Mas como escritor Oswald não teria muita sorte entre público e críticos – revolucionárias demais, ressentindo-se de uma programática vanguardista forçada e cerebral, suas obras não tiveram a fortuna crítica que Mário de Andrade, por exemplo, alcançaria. Seu primeiro poema modernista, escrito em 1912, "O Último Passeio de um Tuberculoso, pela Cidade, de Bonde", foi destruído por ele após ter recebido acerbas críticas dos próprios amigos. A mesma incompreensão pesou sobre seus trabalhos iniciais – hoje ainda as opiniões divergem, muito embora nos anos 60 a crítica estruturalista tenha definido Memórias Sentimentais de João Miramar e Serafim Ponte Grande (respectivamente de 1924 e de 1933) como realmente "fundadores" da moderna prosa de ficção brasileira. Enquanto Haroldo de Campos traça um paralelo entre o Ulisses, de James Joyce, e essas obras, Décio Pignatari considera Oswald, com Machado de Assis e Euclides da Cunha, um dos raros escritores-pensadores que tivemos e diz que ele "rabelaisou, carnavalizou, o não-pensamento brasileiro". Reconhecida é a influência do primeiro desses romances sobre Macunaíma, de Mário de Andrade, escrito em 1926 e publicado em 1928. Em carta de 1923 a Manuel Bandeira, Mário falava no regresso de Oswald ao Brasil, depois de temporada na Europa, e dizia: "Oswald traz um romance (Miramar), segundo me contam interessantíssimo, moderníssimo, exageradamente de facção. Morro de curiosidade". Mais tarde Mário diria, desse tipo de prosa criado por Oswald, que era "a mais alegre das destruições".
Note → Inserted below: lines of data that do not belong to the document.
-- ==== Sys2Proof/Tests/Slice0.lean ====
section
/-! SUPPORT. The model's own tests, with expected values from spec/95_test_vectors.md and the rules' own tables, and a
witness for the hypotheses of every statement. -/

namespace Sys2Proof.Tests

open Sys2Proof.Machine

/-- The response that an instruction delivers from the reset state. -/
def responseIn (i : Instr) : Option Bits128 :=
  match exec i State.reset with
  | .next t => t.out.head?
  | _ => none

/-- A platform with the unit and two slots in flight. -/
def twoSlots : Config.Platform where
  hasUnit := true
  queueDepth := 2

/-- A platform without the unit. -/
def noUnit : Config.Platform where
  hasUnit := false
  queueDepth := 1

def clmul33 : Request := ⟨0, 3, 3⟩
def dilate1 : Request := ⟨1, 1, 0⟩
def reserved7 : Request := ⟨7, 0, 0⟩

/-- A run with `ps` in flight and `CLMUL 3, 3` offered next, about to perform `e`. -/
def flying (p : Config.Platform) (ps : List Request) (e : Event) : State :=
  { State.reset with
    platform := p
    pending := ps
    program := ps ++ [clmul33]
    position := ps.length
    script := [e] }

/-! ## Well-formedness: an ill-formed term for each check -/

theorem test_platform_without_slot_is_ill_formed : Config.Platform.wf ⟨true, 0⟩ = false := by decide
theorem test_literal_of_65_bits_is_ill_formed : literalFits (2 ^ 64) = false := by decide
theorem test_raw_word_of_132_bits_is_ill_formed : rawWordFits (2 ^ 131) = false := by decide
theorem test_every_operand_is_well_formed :
    (Instr.wf (.clmul 0xffffffffffffffff 0) && Instr.wf (.mortonMagic 0x10000 0)) = true := by decide

/-! ## Decoding: request words written out from 30_encoding.md R60 and R62 -/

/-- V66, op 000. -/
theorem test_decode_clmul : decode 0x000000000000000030000000000000002#131 = .op (.clmul 2 3) := by decide
/-- V67, op 001, `b` all ones. -/
theorem test_decode_dilate :
    decode 0x1ffffffffffffffff000000000000000d#131 = .op (.dilate 13 0xffffffffffffffff) := by decide
/-- V68, op 010: x from `a`, y from `b`. -/
theorem test_decode_morton : decode 0x200000000000000010000000000000000#131 = .op (.morton 0 1) := by decide
/-- V76, op 011. -/
theorem test_decode_dilate_magic :
    decode 0x300000000000012340000000000000005#131 = .op (.dilateMagic 5 0x1234) := by decide
/-- P3 r3, op 100. -/
theorem test_decode_morton_magic :
    decode 0x40000000000005cd5000000000000021f#131 = .op (.mortonMagic 543 23765) := by decide
/-- V71 to V73. -/
theorem test_decode_reserved :
    decode 0x500000000000000010000000000000001#131 = .reserved 5 ∧
      decode 0x600000000000000000000000000000000#131 = .reserved 6 ∧
      decode 0x7ffffffffffffffffffffffffffffffff#131 = .reserved 7 := by decide
/-- P2 r0. -/
theorem test_encode_clmul :
    encode (.clmul 0xfedcba9876543210 0x0706050403020100) = 0x00706050403020100fedcba9876543210#131 := by decide
/-- The table's bit numbering: `b` from bit 64 on, `op` from bit 128 on; a bit above 130 is no request. -/
theorem test_table_word :
    decodeTableWord 131 (2 ^ 129 + 2 ^ 64) = some (.morton 0 1) ∧ decodeTableWord 136 (2 ^ 131) = none := by decide
/-- The first step after reset runs the placed instruction. -/
theorem test_fetch_word_runs :
    step (State.reset.withFetchWord 136 (2 ^ 129 + 2 ^ 64)) = exec (.morton 0 1) State.reset := rfl

/-! ## Instructions -/

/-- V24. -/
theorem test_clmul_mixed :
    responseIn (.clmul 0x0123456789abcdef 0xfedcba9876543210) = some 0x00e038d8688850b040a0789828c810f0 := by decide
set_option maxRecDepth 4000 in
/-- V17: top bit times all ones. -/
theorem test_clmul_top_bit :
    responseIn (.clmul 0x8000000000000000 0xffffffffffffffff) = some 0x7fffffffffffffff8000000000000000 := by decide
/-- V35, with a field `b` that must not matter. -/
theorem test_dilate_mixed :
    responseIn (.dilate 0x0123456789abcdef 0xffffffffffffffff) = some 0x00010405101114154041444550515455 := by decide
/-- V36. -/
theorem test_dilate_alternating :
    responseIn (.dilate 0xaaaaaaaaaaaaaaaa 0) = some 0x44444444444444444444444444444444 := by decide
/-- V42: the source's round-trip example. -/
theorem test_morton_example : responseIn (.morton 543 23765) = some 0x22a4a377 := by decide
/-- V44: y alone, to the top bit. -/
theorem test_morton_y_only :
    responseIn (.morton 0 0xffffffffffffffff) = some 0xaaaaaaaaaaaaaaaaaaaaaaaaaaaaaaaa := by decide
/-- V54. -/
theorem test_dilate_magic_mixed : responseIn (.dilateMagic 0x1234 0) = some 0x01040510 := by decide
/-- V55: the smallest operand out of range gives the open parameter. -/
theorem test_dilate_magic_out_of_range :
    responseIn (.dilateMagic 0x10000 0) = some (zext128 (Config.magicDilateWide 0x10000)) := rfl
/-- V62. -/
theorem test_morton_magic_y_only : responseIn (.mortonMagic 0 0xffff) = some 0xaaaaaaaa := by decide
/-- V65: one operand in range, one out of range. -/
theorem test_morton_magic_out_of_range :
    responseIn (.mortonMagic 0xffff 0x10000) = some (zext128 (Config.magicMortonWide 0xffff 0x10000)) := rfl

/-! ## Events -/

/-- V77: at QUEUE_DEPTH 1 a second ACCEPT is not enabled. -/
theorem test_full_queue_blocks_accept :
    acceptEvent (flying ⟨true, 1⟩ [clmul33] .accept) = flying ⟨true, 1⟩ [clmul33] .accept := by decide
/-- V80: RESET drops both pending requests; neither is delivered. -/
theorem test_reset_drops_pending :
    (flying twoSlots [dilate1, clmul33] .reset).assertRst.releaseRst.pending = [] ∧
      (flying twoSlots [dilate1, clmul33] .reset).assertRst.releaseRst.out = [] := by decide
/-- P6: the reserved request's RESPOND records the fault at its index and still delivers one response. -/
theorem test_reserved_respond :
    ∃ t, step (flying twoSlots [clmul33, reserved7] .respond).retire = .next t ∧
      t.fault = some (.reservedOp 7, 1) ∧ t.out.length = 1 ∧ t.pending = [] :=
  ⟨_, rfl, rfl, rfl, rfl⟩
/-- V83: an absent unit refuses a reserved request as any other. -/
theorem test_absent_unit_refuses :
    (acceptEvent { State.reset with platform := noUnit, program := [reserved7] }).refused = some (.noUnit, 0) ∧
      (acceptEvent { State.reset with platform := noUnit, program := [reserved7] }).fault = none := by decide
/-- V81. -/
theorem test_sample_faults : (sampleEvent State.reset).fault = some (.noResultValue, 0) := by decide
/-- V84: RESET keeps a recorded fault. -/
theorem test_reset_keeps_fault :
    (sampleEvent State.reset).assertRst.releaseRst.fault = some (.noResultValue, 0) := by decide

/-! ## Assembler, 30_encoding.md R69 -/

/-- P1 r4, with a response name: `r4 = DILATE 0xd`. -/
theorem test_assemble_named :
    assembleLine ['r', '4', ' ', '=', ' ', 'D', 'I', 'L', 'A', 'T', 'E', ' ', '0', 'x', 'd'] =
      some 0x10000000000000000000000000000000d#131 := by decide
/-- P4 r2 in decimal: `MORTON 0, 1`. -/
theorem test_assemble_two_operands :
    assembleLine ['M', 'O', 'R', 'T', 'O', 'N', ' ', '0', ',', ' ', '1'] =
      some 0x200000000000000010000000000000000#131 := by decide
/-- P6's second line as it is written: `.req 0x7_0000000000000000_0000000000000000`. -/
theorem test_assemble_raw_separators :
    assembleLine (['.', 'r', 'e', 'q', ' ', '0', 'x', '7', '_'] ++ List.replicate 16 '0' ++ ['_'] ++
      List.replicate 16 '0') = some 0x700000000000000000000000000000000#131 := by decide
/-- A reserved `op` has no mnemonic and is written raw. -/
theorem test_assemble_raw :
    assembleLine ['.', 'r', 'e', 'q', ' ', '0', 'x', '7'] = some 7#131 ∧
      assembleLine ['R', 'E', 'S', ' ', '1'] = none := by decide

/-! ## Witnesses: states and operands that meet the hypotheses of the statements -/

set_option maxRecDepth 4000 in
/-- ClmulResultWidth: operands that are not 0 with their top bits at the top; the clause on higher bits starts at 127. -/
theorem witness_result_width :
    (0x8000000000000000#64 ≠ 0) ∧ highBit 0x8000000000000000#64 + highBit 0x8000000000000000#64 < 127 ∧
      responseIn (.clmul 0x8000000000000000 0x8000000000000000) = some (1#128 <<< 126) := by decide

/-- ClmulAlgebraicLaws: the power of two at both ends of its range. -/
theorem witness_power_of_two :
    responseIn (.clmul 3 (1#64 <<< 0)) = some 3 ∧ 63 < 64 ∧
      responseIn (.clmul 3 (1#64 <<< 63)) = some (3#128 <<< 63) := by decide

set_option maxRecDepth 4000 in
/-- ClmulRespondsParityProduct, SquaringIsDilation, MortonInterleavesBijectively: the last bit of each range. -/
theorem witness_last_bits :
    126 < 128 ∧ clmulParity 0x8000000000000000 0x8000000000000000 126 = true ∧ 63 < 64 ∧
      responseIn (.morton 0x8000000000000000 0x8000000000000000) = some (3#128 <<< 126) := by decide

/-- MortonInterleavesBijectively, last clause: MORTON does respond a given value. -/
theorem witness_responds : Responds (.morton 1 0) (morton 1 0) := fun s => exec_eq (.morton 1 0) s

/-- MagicResponsePlacement, MagicAgreesInRange, MortonMagicComposesInRange, UsualSpreadAgreesInRange: the two sides of the
range. -/
theorem witness_in_range :
    (0xffff#64).toNat < 65536 ∧ ¬ (0x10000#64).toNat < 65536 ∧
      responseIn (.dilateMagic 0xffff 0) = responseIn (.dilate 0xffff 0) ∧ usualSpread 0xffff = 0x55555555#32 := by
  decide

/-- UnaryOperationsIgnoreB, AssemblerAcceptsFittingLiterals: literals and raw words on both sides of their limits. -/
theorem witness_literals :
    assemble (.dilate (2 ^ 64 - 1)) = some 0x10000000000000000ffffffffffffffff#131 ∧
      assemble (.dilateMagic 5) = some 0x300000000000000000000000000000005#131 ∧
      assemble (.dilate (2 ^ 64)) = none ∧ assemble (.clmul 0 (2 ^ 64)) = none ∧ assemble (.morton (2 ^ 64) 0) = none ∧
      assemble (.raw (2 ^ 131 - 1)) = some 0x7ffffffffffffffffffffffffffffffff#131 ∧
      assemble (.raw (2 ^ 131)) = none := by decide

/-- InstructionFrame: every instruction answers a next state. -/
theorem witness_frame (i : Instr) : exec i State.reset = .next (State.reset.deliver (responseOf i)) :=
  exec_eq i State.reset

/-- DecodeEncodeAgree and DecodingIsTotal: a word of the last operation and one of the first reserved value. -/
theorem witness_decode :
    Instr.wf (.mortonMagic 1 2) = true ∧ decode (encode (.mortonMagic 1 2)) = .op (.mortonMagic 1 2) ∧
      ((0x400000000000000000000000000000000#131).extractLsb' 128 3).toNat ≤ 4 ∧
      4 < ((0x500000000000000000000000000000000#131).extractLsb' 128 3).toNat := by decide

/-- StepRunsDecodedInstruction. -/
theorem witness_step_runs :
    (flying twoSlots [clmul33] .respond).script = .respond :: [] ∧
      (flying twoSlots [clmul33] .respond).pending = clmul33 :: [] ∧
      (flying twoSlots [clmul33] .respond).rst = false ∧ (flying twoSlots [clmul33] .respond).clean = true ∧
      decode clmul33.word = .op (.clmul 3 3) ∧ Instr.wf (.clmul 3 3) = true := by decide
No dizer do ensaísta norte-americano Kenneth Jackson, a prosa de Miramar, caracterizada por descontinuidade, desarticulação, ironia e sátira, levou adiante de modo consistente as duas principais preocupações do movimento modernista: a criação de um novo estilo poético baseado na realidade brasileira e a redefinição do caráter e dos objetivos nacionais.
Dialética
O eixo da vida de Oswald como escritor e pensador incorpora um movimento dialético constante que o fez alternar entre adesões ideológicas absolutas (na juventude chegou a ser católico fanático e mais tarde se tornaria comunista) e uma instintiva rebeldia que lhe possibilitava, repentinamente, renegar o que acatara ainda na véspera, brandir armas contra os amigos de há pouco, buscando sempre coerência apenas consigo próprio. Nascido em família extremamente conservadora e burguesa em 11 de janeiro de 1890, teve na infância e na adolescência, em casa "sob as ordens de Mamãe" ou no Ginásio São Bento, uma educação rígida e religiosa. Mas em 1912 a primeira viagem à Europa, que a abastada situação familiar lhe proporcionou, serviu para colocá-lo em contato com figuras exponenciais da vanguarda parisiense e dar-lhe a capacidade de se situar fora e acima do seu meio, para poder melhor analisá-lo, "devorá-lo como os canibais haviam feito com o bispo dom Sardinha" – metáfora maior do movimento antropofágico que criaria mais tarde. Ao retornar ao Brasil trazia na bagagem dois manifestos que iriam nortear sua vida e fazer a cabeça de sua geração: o Manifesto Futurista, de Marinetti, e o Manifesto do Partido Comunista, de Karl Marx.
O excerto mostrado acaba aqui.